We are looking for an HL that appears to be a possible case around $26,500-27,000 (maybe $25,000) on the weekly timeframe. A break above $27,800 will likely mean a strong upside reaction and continuation of the uptrend for BTC towards $29,000.

BTC 1-hour candlestick chart (Bitstamp) / Source: TradingView

Popular trader CryptoBullet looks more nervous, even as he admits that a weekly candle that overshadows one-month progress won’t spell the end of his bull run.

Bitcoin gears up for a ‘strong bull run’

As you follow on Kriptokoin.com, Bitcoin’s downward price action seems to have stopped as BTC aims to establish a solid foundation above the $27,000 level. This came just days after gains above the $30,000 level failed to sustain.

Despite the setback, crypto analyst alias El_crypto_prof suggests that the losses may be short-lived. According to the analyst, historical data points to a potential bull run for BTC after what he calls the end of smart money accumulation, marked by the Quantitative Qualitative Forecast (QQE) rising above zero. In this context, the analyst makes the following statement:

Smart money’s business of accumulating BTC is over. I told you a few weeks ago that when QQE >0 = Accumulation ends.
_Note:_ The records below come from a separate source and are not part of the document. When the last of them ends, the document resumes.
/-- In `SYNC`, a reset included, in which the byte is lost (70_reset_and_hazards.md R111). -/
theorem RoundAsWord.syncCycle {rst : Bool} (h : RoundAsWord u s data w r) (ht : syncCycle rst u = .next t) :
    Machine.syncCycle rst s = .next (t.withLoop w r) ∧ t.withLoop u.writer u.writeResult = t := by
  have hissue : ∀ v : State, v.popManager.popConsumer.issueWrite data =
      (v.issueWrite data).popManager.popConsumer := by intro v; cases data <;> rfl
  have hissued : s.popProducer.popManager.popConsumer.issueWrite data =
      u.popProducer.popManager.popConsumer.withLoop w r := by rw [hissue, h.issued]; rfl
  simp only [Machine.syncCycle, h.seenByWord, h.seenByRound, h.word, h.round, h.managerCommand,
    h.consumerCommand] at ht ⊢
  cases rst with
  | true =>
    have hkept : ∀ v : State, v.issueCommand (.ok (roundCommand data)) = v := by intro v; cases data <;> rfl
    rw [if_pos rfl, hkept] at ht
    cases ht
    rw [if_pos rfl, State.issueCommand, State.issue, hissued]
    exact ⟨rfl, by simp [State.withLoop, State.resetRegisters]⟩
  | false =>
    rw [if_neg (by decide), combine_eq_cyclePorts] at ht ⊢
    obtain ⟨hcycle, hloop⟩ := cyclePorts_write (fun _ => decode_ne_write _)
      (ignoresLoop_perform fun _ => decode_ne_write _) (by rw [h.popped]; rfl) hissued ht
    exact ⟨hcycle, by simpa using hloop⟩

/-- `StepP` by the commands of its cycle (45_cdc_variant.md R90). -/
theorem stepP_next_iff :
    stepP s = .next t ↔
      (isManagement s.observeWrite.managerCommand && decide (0 < s.mgmtHold)) = false ∧
      ∃ t₀, cyclePorts s.observeWrite.managerCommand s.observeWrite.producerCommand .next
          s.observeWrite.popProducer.popManager = .next t₀ ∧
        t₀.startQuiet (isManagement s.observeWrite.managerCommand) = t := by
  simp only [stepP, State.popManager_mgmtHold, State.popProducer_mgmtHold, State.observeWrite_mgmtHold]
  split_ifs with hq
  · simp [hq]
  · constructor
    · intro h
      obtain ⟨sM, hM, h⟩ := andThen_next h
      obtain ⟨sP, hP, h⟩ := andThen_next h
      exact ⟨by simpa using hq, _, cyclePorts_next_iff.mpr ⟨sM, sP, _, hM, hP, rfl, rfl⟩, Host.Outcome.next.inj h⟩
    · rintro ⟨-, t₀, h, rfl⟩
      obtain ⟨sM, sP, sQ, hM, hP, hQ, rfl⟩ := cyclePorts_next_iff.mp h
      cases hQ
      rw [hM, hP]
      rfl

theorem RoundAsWord.stepP (h : RoundAsWord u s data w r) (ht : stepP u = .next t) :
    Machine.stepP s = .next (t.withLoop w r) ∧ t.withLoop u.writer u.writeResult = t := by
  have hissue : ∀ v : State, v.popManager.issueWrite data = (v.issueWrite data).popManager := by
    intro v; cases data <;> rfl
  have hhold : s.mgmtHold = u.mgmtHold := by simpa using congrArg State.mgmtHold h.popped
  rw [stepP_next_iff, h.seenByWord, h.word] at ht
  obtain ⟨hq, t₀, ht, rfl⟩ := ht
  obtain ⟨hcycle, hloop⟩ := cyclePorts_write (fun _ => decode_ne_write _) ignoresLoop_next
    (s := s.popProducer.popManager) (by rw [h.popped]; rfl) (by rw [hissue, h.issued]; rfl) ht
  constructor
  · rw [stepP_next_iff, h.seenByRound, h.round, h.managerCommand, hhold]
    exact ⟨hq, _, hcycle, rfl⟩
  · simpa [State.withLoop, State.startQuiet] using congrArg (State.startQuiet · (isManagement u.managerCommand)) hloop

/-- A cycle of port P, in either variant. -/
theorem step_round (ht : step u = .next t)
    (hm : (s.cfg.variant = .sync ∧ ∃ rst, s.nextMove = .clk rst) ∨ (s.cfg.variant = .cdc ∧ s.nextMove = .clkP))
    (hcfg : u.cfg = s.cfg) (hmove : u.nextMove = s.nextMove) (h : RoundAsWord u.popMove s.popMove data w r) :
    step s = .next (t.withLoop w r) ∧ t.withLoop u.writer u.writeResult = t := by
  rcases hm with ⟨hv, rst, hm⟩ | ⟨hv, hm⟩
  · rw [step_of_clk (hcfg ▸ hv) (hmove.trans hm)] at ht
    rw [step_of_clk hv hm]
    exact h.syncCycle ht
  · rw [step_of_clkP (hcfg ▸ hv) (hmove.trans hm)] at ht
    rw [step_of_clkP hv hm]
    exact h.stepP ht

end

theorem State.popProducer_of_writer {s : State} {w : Writer} (hw : s.writer = some w) : s.popProducer = s := by
  simp [State.popProducer, hw]

theorem State.popProducer_of_no_writer {s : State} (hw : s.writer = none) :
    s.popProducer = { s with producer := s.producer.tail } := by
  simp [State.popProducer, hw]

/-- A `WRITE` that has counted its last response goes on with its next byte. -/
theorem roundAsWord_resume {s : State} {b : Byte} {rest : List Byte} {n : Nat} {word : Word}
    (hs : s.writer = some { rest := b :: rest, written := n, awaiting := false })
    (hword : decode .P word = .ok (.push b)) :
    RoundAsWord { s with writer := none, producer := .word word :: s.producer } s (b :: rest)
      (some { rest := rest, written := n, awaiting := true }) s.writeResult where
  seenByWord := State.observeWrite_of_not_awaiting (by simp)
  seenByRound := State.observeWrite_of_not_awaiting (by simp [hs])
  word := hword
  round := by simp [State.producerCommand, hs]
  popped := by rw [State.popProducer_of_writer hs, State.popProducer_of_no_writer rfl]; rfl
  issued := by
    rw [State.popProducer_of_writer hs, State.popProducer_of_no_writer rfl, State.issueWrite_cons, hs]
    rfl

/-- The producer begins a `WRITE`. -/
theorem roundAsWord_begin {s : State} {data : List Byte} {acts : List ProducerAct} {word : Word}
    (hs : s.writer = none) (hp : s.producer = .write data :: acts)
    (hword : decode .P word = .ok (roundCommand data)) :
    RoundAsWord { s with producer := .word word :: acts } s data (s.issueWrite data).writer
      (s.issueWrite data).writeResult where
  seenByWord := State.observeWrite_of_not_awaiting (by simp [hs])
  seenByRound := State.observeWrite_of_not_awaiting (by simp [hs])
  word := by simp [State.producerCommand, hs, hword]
  round := by simp [State.producerCommand, hs, hp]
  popped := by
    rw [State.popProducer_of_no_writer hs,
      State.popProducer_of_no_writer (s := { s with producer := .word word :: acts }) hs, hp]
    rfl
  issued := by
    rw [State.popProducer_of_no_writer hs,
      State.popProducer_of_no_writer (s := { s with producer := .word word :: acts }) hs, hp]
    cases data <;> rfl

/-- Settles O51: a round differs from its word in what the producer keeps, which no other command sees. -/
theorem writeIssuesItsBytesAsPushes : Obligations.WriteIssuesItsBytesAsPushes := by
  have hpush : ∀ {b : Byte} {word : Word}, encode (.push b) = [word] → decode .P word = .ok (.push b) := by
    intro b word h
    cases h
    exact decode_push b
  refine fun s hm => ⟨fun b rest n word t hword hs ht => ?_, fun b rest acts word t hword hs hp ht => ?_,
    fun acts t hs hp ht => ?_⟩
  · obtain ⟨hstep, hloop⟩ := step_round ht hm rfl rfl (roundAsWord_resume (s := s.popMove) hs (hpush hword))
    rw [hstep, ← hloop]
    rfl
  · obtain ⟨hstep, hloop⟩ := step_round ht hm rfl rfl (roundAsWord_begin (s := s.popMove) hs hp (hpush hword))
    rw [hstep, ← hloop, State.issueWrite_cons, State.popMove_writer, hs]
    rfl
  · obtain ⟨hstep, hloop⟩ := step_round ht hm rfl rfl (roundAsWord_begin (s := s.popMove) hs hp (decode_zero .P))
    rw [hstep, ← hloop, State.issueWrite_nil, State.popMove_writer, hs]
    rfl

end Sys2Proof.Machine
end

section
/-! PROOFS. `NOP`, `ALLOC` and `FREE` (40_lifecycle.md R62 to R64): what each answers, the buffer that `ALLOC` creates
and the one that `FREE` releases. -/

namespace Sys2Proof.Machine

/-! ### `NOP` -/

/-- `ARG` alone, zero-extended, is the word of `OP` 0 (30_encoding.md R49). -/
theorem zeroExtend_eq_commandWord (arg : Idx) : arg.zeroExtend 32 = commandWord 0x0#4 arg := by
  apply BitVec.eq_of_toNat_eq
  rw [commandWord, Word.pack_toNat, BitVec.toNat_setWidth_of_le (by decide)]
  simp

/-- The row of `OP` 0 in the decoder (30_encoding.md R57). -/
theorem decode_commandWord_zero (x : Port) (arg : Idx) :
    decode x (commandWord 0x0#4 arg) = noOperand arg (.nop x) := by
  simp [decode, commandWord]

/-- Settles O15: `OP` 0 has no operand, and `NOP` is its response alone. -/
theorem nopAnswersOk : Obligations.NopAnswersOk := by
  refine ⟨fun _ => rfl, fun x arg harg => ?_, fun _ => ⟨rfl, rfl, rfl⟩⟩
  rw [zeroExtend_eq_commandWord, decode_commandWord_zero, noOperand, if_neg harg, toOption_error]

/-! ### The snapshots of a new or a released buffer -/

/-- The only registers that clearing the views writes, as R63 and R64 list them. -/
theorem State.clearViews_eq (s : State) : s.clearViews =
    { s with
      tailSeenP := if s.cfg.variant = .cdc then 0#24 else s.tailSeenP
      headSeenQ := if s.cfg.variant = .cdc then 0#24 else s.headSeenQ } := by
  unfold State.clearViews
  split <;> simp [*]

/-! ### `FREE` -/

/-- Settles O17: without a buffer the refusal alone; with one, what releasing it writes. -/
theorem freeReleasesBuffer : Obligations.FreeReleasesBuffer := by
  refine ⟨rfl, fun s => ⟨fun ha => ?_, fun ha => ?_⟩⟩
  · rw [exec, execFree, whenAllocated, if_neg (by simp [ha])]
    rfl
  · rw [exec, execFree, whenAllocated, if_pos ha, State.releaseBuffer, State.clearViews_eq]
    rfl

/-! ### The outcomes of `ALLOC` -/

section
variable {c : Idx} {s : State}

theorem exec_alloc_zero : exec (.alloc 0#24) s = .next (s.respond .M .invalidCapacity 0) := rfl

theorem exec_alloc_oom (h0 : c ≠ 0#24) (h : s.allocated = true ∨ s.cfg.memDepth < c.toNat) :
    exec (.alloc c) s = .next (s.respond .M .oom 0) := by
  rw [exec, execAlloc, if_neg h0]
  by_cases ha : s.allocated = true
  · rw [if_pos ha]
    rfl
  · rw [if_neg ha, if_pos (h.resolve_left ha)]
    rfl

theorem exec_alloc_creates (h0 : c ≠ 0#24) (ha : s.allocated = false) (hd : c.toNat ≤ s.cfg.memDepth) :
    exec (.alloc c) s = .next ((s.createBuffer c).respond .M .ok 0) := by
  rw [exec, execAlloc, if_neg h0, if_neg (by simp [ha]), if_neg (by omega)]
  rfl

end

theorem encode_alloc_toNat (c : Idx) : (encode (.alloc c)).map BitVec.toNat = [0x10000000 + c.toNat] := by
  simp [encode, commandWord, Word.pack_toNat]

/-! ### The created buffer -/

/-- The zero fill: the cells below the capacity read 0, the others as before. -/
theorem State.memRead_createBuffer (s : State) (c : Idx) (a : Nat) :
    (s.createBuffer c).memRead a = if a < c.toNat then 0#8 else s.memRead a := by
  simp only [State.memRead, State.createBuffer_mem, State.createBuffer_era, Memory.get_zeroFill]
  split_ifs <;> rfl

/-- Port P sees a new buffer empty, in either variant. -/
theorem State.tailViewP_createBuffer (s : State) (c : Idx) : (s.createBuffer c).tailViewP = 0#24 := by
  cases hv : s.cfg.variant with
  | sync => simp [State.tailViewP_sync, hv]
  | cdc => simp [State.tailViewP_cdc, State.clearViews_tailSeenP, hv]

/-- `PUSH` without room answers `OK 0` and stores nothing (43_producer.md R74). -/
theorem exec_push_of_no_room {s : State} (ha : s.allocated = true) (hr : s.roomP = 0) (b : Byte) :
    exec (.push b) s = .next { s with rspP := 0x00000000#32 } := by
  rw [exec, execPush, pushByte, whenAllocated, if_pos ha, if_pos hr]
  rfl

/-- A buffer of capacity 1 with both pointers at 0 is empty and full at once (90_conflicts.md C7). -/
theorem State.empty_and_full_of_cap_one {s : State} (hc : s.cap = 1#24) (hh : s.head = 0#24)
    (hv : s.tailViewP = 0#24) : s.outputs.pEmpty = true ∧ s.outputs.pFull = true ∧ s.roomP = 0 := by
  simp [State.pEmpty, State.pFull, State.roomP, inc, hc, hh, hv]

/-- Settles O16: the three outcomes of `ALLOC`, and the fields and cells of the created buffer. -/
theorem allocCreatesBuffer : Obligations.AllocCreatesBuffer := by
  refine fun c s => ⟨encode_alloc_toNat c, ?_, exec_alloc_oom, fun h0 ha hd => ?_⟩
  · rintro rfl
    exact exec_alloc_zero
  · have hfill := s.memRead_createBuffer c
    refine ⟨_, exec_alloc_creates h0 ha hd, s.createBuffer_allocated c, s.createBuffer_cap c,
      s.createBuffer_head c, s.createBuffer_tail c, rfl, fun hv => ?_, fun hv => ?_,
      fun a hlt => (hfill a).trans (if_pos hlt), fun a hle => (hfill a).trans (if_neg (by omega)),
      fun h1 => ?_, ?_⟩
    · simp [State.clearViews_eq, hv]
    · simp [State.clearViews_eq, hv]
    · obtain ⟨hempty, hfull, hroom⟩ := State.empty_and_full_of_cap_one
        ((s.createBuffer_cap c).trans h1) (s.createBuffer_head c) (s.tailViewP_createBuffer c)
      exact ⟨hempty, hfull, exec_push_of_no_room (s.createBuffer_allocated c) hroom⟩
    · simp

end Sys2Proof.Machine
end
We’ve always seen a strong bull run afterwards <…> And the bears are happy with a few red candles.

Bitcoin price analysis chart / Source: TradingView

McGlone remains bullish on BTC over the long term

Meanwhile, Bloomberg senior commodities strategist Mike McGlone predicts that Bitcoin will likely experience a short-term pullback after falling below $30,000. However, it remains bullish for the long-term outlook.

Bitcoin’s last correction came shortly after the asset broke the $30,000 mark for the first time in nearly 10 months. This increase has been attributed to Bitcoin benefiting from the US banking sector crisis and the optimism surrounding the Federal Reserve’s stance on inflation. The correction saw Bitcoin lead the broader market in short-term losses, in part in response to higher UK inflation data. This development triggered concerns about higher-longer interest rates that contributed to the sell-off in Bitcoin and other risky assets.